Now, how about a trigger that encrypts data on insert:


mysql> create table test (userid int, username varchar(20), userssn varchar(15));
Query OK, 0 rows affected (0.00 sec)

mysql> delimiter //
mysql> create trigger t_test_insert before insert on test
    -> for each row
    -> begin
    -> set NEW.userssn = aes_encrypt(NEW.userssn,'password');
    -> end
    -> //
Query OK, 0 rows affected (0.01 sec)

mysql> delimiter ;
mysql>  insert into test values (1, 'robin','432123454');
Query OK, 1 row affected, 0 warning (0.01 sec)

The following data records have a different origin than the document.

theorem request_via {ps : List Part} {row : Instr} {take : ReqEntry → State → State} {s t : State}
    (h1 : Part.pub ∈ ps) (h2 : Part.line ∈ ps) (h3 : Part.rx ∈ ps) (h4 : Part.req ∈ ps) (h5 : Part.node ∈ ps)
    (h6 : Part.drv ∈ ps) (ht : ∀ e u, s.via ps u → s.via ps (take e u))
    (h : handled row (State.handleRequest take) s = .next t) : s.via ps t :=
  handled_via h1 h2 h3 (fun _ _ hu => State.via_handleRequest hu h2 h4 h5 h6 take ht _) h

theorem exec_listenTimerExpiry_via {s t : State} (h : exec .listenTimerExpiry s = .next t) :
    s.via (Instr.touches .listenTimerExpiry) t := by
  change execListenTimerExpiry s = _ at h; unfold execListenTimerExpiry at h
  exact taken_via (by simp [Instr.touches, Part.nodeChange, Part.ending, Part.publication, Part.handOn]) (by simp [Instr.touches, Part.nodeChange, Part.ending, Part.publication, Part.handOn]) (by simp (maxDischargeDepth := 60) [Instr.touches, Part.nodeChange, Part.ending, Part.publication, Part.handOn]) h

theorem exec_stopLineAsserted_via {s t : State} (h : exec .stopLineAsserted s = .next t) :
    s.via (Instr.touches .stopLineAsserted) t := by
  change execStopLineAsserted s = _ at h; unfold execStopLineAsserted at h
  exact taken_via (by simp [Instr.touches, Part.nodeChange, Part.ending, Part.publication, Part.handOn]) (by simp [Instr.touches, Part.nodeChange, Part.ending, Part.publication, Part.handOn]) (by simp (maxDischargeDepth := 60) [Instr.touches, Part.nodeChange, Part.ending, Part.publication, Part.handOn]) h

theorem exec_stopLineReleased_via {s t : State} (h : exec .stopLineReleased s = .next t) :
    s.via (Instr.touches .stopLineReleased) t := by
  change execStopLineReleased s = _ at h; unfold execStopLineReleased at h
  exact taken_via (by simp [Instr.touches, Part.nodeChange, Part.ending, Part.publication, Part.handOn]) (by simp [Instr.touches, Part.nodeChange, Part.ending, Part.publication, Part.handOn]) (by simp (maxDischargeDepth := 60) [Instr.touches, Part.nodeChange, Part.ending, Part.publication, Part.handOn]) h

theorem exec_kellyHomeActive_via {s t : State} (h : exec .kellyHomeActive s = .next t) :
    s.via (Instr.touches .kellyHomeActive) t := by
  change execKellyHomeActive s = _ at h; unfold execKellyHomeActive at h
  exact taken_via (by simp [Instr.touches, Part.nodeChange, Part.ending, Part.publication, Part.handOn]) (by simp [Instr.touches, Part.nodeChange, Part.ending, Part.publication, Part.handOn]) (by simp (maxDischargeDepth := 60) [Instr.touches, Part.nodeChange, Part.ending, Part.publication, Part.handOn]) h

theorem exec_kellyHomeInactive_via {s t : State} (h : exec .kellyHomeInactive s = .next t) :
    s.via (Instr.touches .kellyHomeInactive) t := by
  change execKellyHomeInactive s = _ at h; unfold execKellyHomeInactive at h
  exact taken_via (by simp [Instr.touches, Part.nodeChange, Part.ending, Part.publication, Part.handOn]) (by simp [Instr.touches, Part.nodeChange, Part.ending, Part.publication, Part.handOn]) (by simp (maxDischargeDepth := 60) [Instr.touches, Part.nodeChange, Part.ending, Part.publication, Part.handOn]) h

theorem exec_brakeReleaseExpiry_via {s t : State} (h : exec .brakeReleaseExpiry s = .next t) :
    s.via (Instr.touches .brakeReleaseExpiry) t := by
  change execBrakeReleaseExpiry s = _ at h; unfold execBrakeReleaseExpiry at h
  exact taken_via (by simp [Instr.touches, Part.nodeChange, Part.ending, Part.publication, Part.handOn]) (by simp [Instr.touches, Part.nodeChange, Part.ending, Part.publication, Part.handOn]) (by simp (maxDischargeDepth := 60) [Instr.touches, Part.nodeChange, Part.ending, Part.publication, Part.handOn]) h
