-- ==== Sys2Proof/Tests/Slice0.lean ====
section
/-! SUPPORT. The model's own tests: each check of WellFormed refuses an ill-formed command; values worked by hand; and
for each statement with hypotheses a concrete state and operands that meet them, at the boundaries of its clauses. -/

namespace Sys2Proof.Tests

open Machine

/-! ### Ill-formed commands -/

theorem test_wf_straps : (Instr.powerOn { station := 16, role := 0, dflt := false, baud := 0 }).wf = false
    ∧ (Instr.supplyDip { station := 1, role := 4, dflt := false, baud := 0 }).wf = false
    ∧ (Instr.resetLine { station := 1, role := 0, dflt := false, baud := 4 }).wf = false
    ∧ (Instr.powerOn { station := 15, role := 3, dflt := true, baud := 3 }).wf = true := by decide

theorem test_wf_readings : (Instr.ropeEvent 8388608).wf = false ∧ (Instr.ropeEvent (-8388608)).wf = true
    ∧ (Instr.ropeTensionEvent 65536).wf = false ∧ (Instr.axisSpeedEvent (-32769)).wf = false
    ∧ (Instr.strokeEvent 32768).wf = false ∧ (Instr.crowdForceEvent 65536).wf = false
    ∧ (Instr.torqueEvent 32768).wf = false ∧ (Instr.torqueEvent 32767).wf = true := by decide

theorem test_wf_angle : (Instr.angleEvent 0).wf = false ∧ (Instr.angleEvent 1800).wf = false
    ∧ (Instr.angleEvent (-1800)).wf = false ∧ (Instr.angleEvent (-1799)).wf = true := by decide

theorem test_wf_station : (Instr.agingStep 0).wf = false ∧ (Instr.agingStep 16).wf = false
    ∧ (Instr.agingStep 15).wf = true := by decide

theorem test_wf_tags : (Instr.sendBoundExpiry 256).wf = false ∧ (Instr.subRequestSlowWindowEnd 256).wf = false
    ∧ (Instr.startDeadlineExpiry 256).wf = false ∧ (Instr.replyDeadlineExpiry 256).wf = false
    ∧ (Instr.replyDeadlineExpiry 255).wf = true := by decide

/-! ### Small states -/

/-- Two joints of 3000 mm with pockets each 1000 mm. -/
def rig : Setup := { Setup.default with joints := [⟨3000, 1000, 50⟩, ⟨3000, 1000, 50⟩] }

/-- Station 2 of a role, committed, in a node state. -/
def nodeOf (role : Nat) (st : NodeState) : State :=
  let s := State.afterReset .powerOn .unknown { station := 2, role := role, dflt := true, baud := 2 } Sensors.reset []
  (s.withNode { s.node with state := st, listen := none, committed := true, setup := rig }).withPub
    { s.pub with timer := some 1000 }

/-- A FRESH entry in RUN. -/
def peerOf (station : Nat) (role : Role) (part : RolePart) : Peer :=
  { station := station, presence := .fresh, role := role, period := 50, age := 0
    snap := { nodeState := 3, driveState := 0, driveMode := 0, faults := 0, cls := 0, tool := 0, kw := 0, cause := 0,
              prior := 0, errRun := 0, lastError := 0, part := part } }

/-- A crowd in RUN at stroke 2000. -/
def crowdPeer : Peer := peerOf 3 .crowd (.crowd { stroke := 2000, force := 0, speed := 0, withheld := 0 })

/-- A rotary in RUN, validity KNOWN, with its lock records as carried. -/
def rotaryPeer (locks : List Nat) : Peer :=
  peerOf 4 .rotary (.rotary { angle := 0, speed := 0, torque := 0, validity := 1, dir := 0, j := 2, locks := locks,
                              evKind := 0, evTravel := 0, evSeq := 0, attempts := 0, stall := 0, opKind := 0,
                              opPhase := 0 })

/-- A winch in RUN, TRACKING, above the datum, with its extensions as carried. -/
def winchPeer (exts : List Nat) : Peer :=
  peerOf 5 .winch (.winch { payout := 0, depth := -100, ext := 0, tracking := 1, slack := 0, residue := 0, j := 2,
                            exts := exts, stack := [], tension := 0, speed := 0, evKind := 0, evAmount := 0,
                            evSeq := 0 })

/-- A winch node TRACKING with both joints CLOSED and FREE, E 0 and the crowd at stroke 2000. -/
def winchIn (st : NodeState) : State :=
  let s := nodeOf 0 st
  (s.withPeers [crowdPeer, rotaryPeer [0, 0, 0, 0, 0]]).withTrk
    { s.trk with joints := [JointRec.closed, JointRec.closed], state := .tracking, ropeOffset := -2000 }

/-- A winch node in RUN. -/
def winch : State := winchIn .run

/-- The same with joint 1 OPEN at 1000 mm. -/
def winchOpen : State :=
  (winch.withTrk { winch.trk with joints := [{ opened := true, ext := 1000 }, JointRec.closed], stack := [1] }).withSens
    { winch.sens with payout := 1000 }

/-- A crowd node in RUN. -/
def crowd : State := (nodeOf 1 .run).withPeers [rotaryPeer [0, 0, 0, 0, 0], winchPeer [0, 0, 0, 0, 0]]

/-- A rotary node in RUN with both joints FREE and validity KNOWN. -/
def rotary : State :=
  let s := nodeOf 2 .run
  (s.withPeers [crowdPeer, winchPeer [0, 0, 0, 0, 0]]).withLocks
    { s.locks with records := [none, none], pocketCounts := [4, 4], known := true }

/-- A table entry of a function, from station 9. -/
def entry (fn : Nat) (st : EntryState) : ReqEntry :=
  { id := 0, requester := 9, tag := 1, fn := fn, qual := 1, args := [], state := st }

/-- The state with one table entry. -/
def withEntry (e : ReqEntry) (s : State) : State := s.withReq { s.req with table := [e], nextId := 1 }

/-- The state with a frame held. -/
def holding (f : RxFrame) (s : State) : State := s.withLine { s.line with hold := [f] }
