-- ==== Sys2Proof/Machine/Flags.lean ====
section
/-! DEFINITION. The flag computations: VF is the only flag (10_state.md R21, R23). Collision is in Display.lean. -/

namespace Sys2Proof.Machine

/-- The value VF takes for a flag (R23). -/
def flagByte (f : Bool) : Byte := if f then 1#8 else 0#8

/-- Carry out of bit 7: the unbounded sum exceeds 255 (41_register_alu.md R156, R171). -/
def carry (a b : Byte) : Bool := decide (a.toNat + b.toNat > 255)

/-- NOT borrow of `a - b`: `a >= b` (R157, R159, R172). -/
def noBorrow (a b : Byte) : Bool := decide (a.toNat ≥ b.toNat)

/-- The bit SHR shifts out (R158). -/
def bitOutRight (a : Byte) : Bool := a.getLsbD 0

/-- The bit SHL shifts out (R160). -/
def bitOutLeft (a : Byte) : Bool := a.getLsbD 7

/-- The writes of a flag instruction: V[x] first, VF last (41_register_alu.md, D13). -/
def State.setRegFlag (s : State) (x : Reg) (b : Byte) (f : Bool) : State :=
  (s.setReg x b).setReg vf (flagByte f)

end Sys2Proof.Machine
end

mysql> select * from test;
+--------+----------+--------------------+
| userid | username | userssn              |
+--------+----------+--------------------+
|      1 | robin    | O╗¿▓A"⌡╕Qi►ô╫█v |
+--------+----------+--------------------+
1 row in set (0.00 sec)

Let’s now finish our test with a view creation:


mysql> create view v_test as select userid, username,
    -> aes_decrypt(userssn,'password') as userssn
    -> from test;
Query OK, 0 rows affected (0.00 sec)

mysql> select * from v_test;
+--------+----------+--------------+
| userid | username | userssn    |
+--------+----------+--------------+
|      1 | robin    | 432123454       |
+--------+----------+--------------+
1 row in set (0.00 sec)

We could continue on with all other MySQL 5.0 features, but the above tests should suffice to prove beyond any doubt that new 5.0 features such as stored procedures, triggers, and views are not dependent on InnoDB.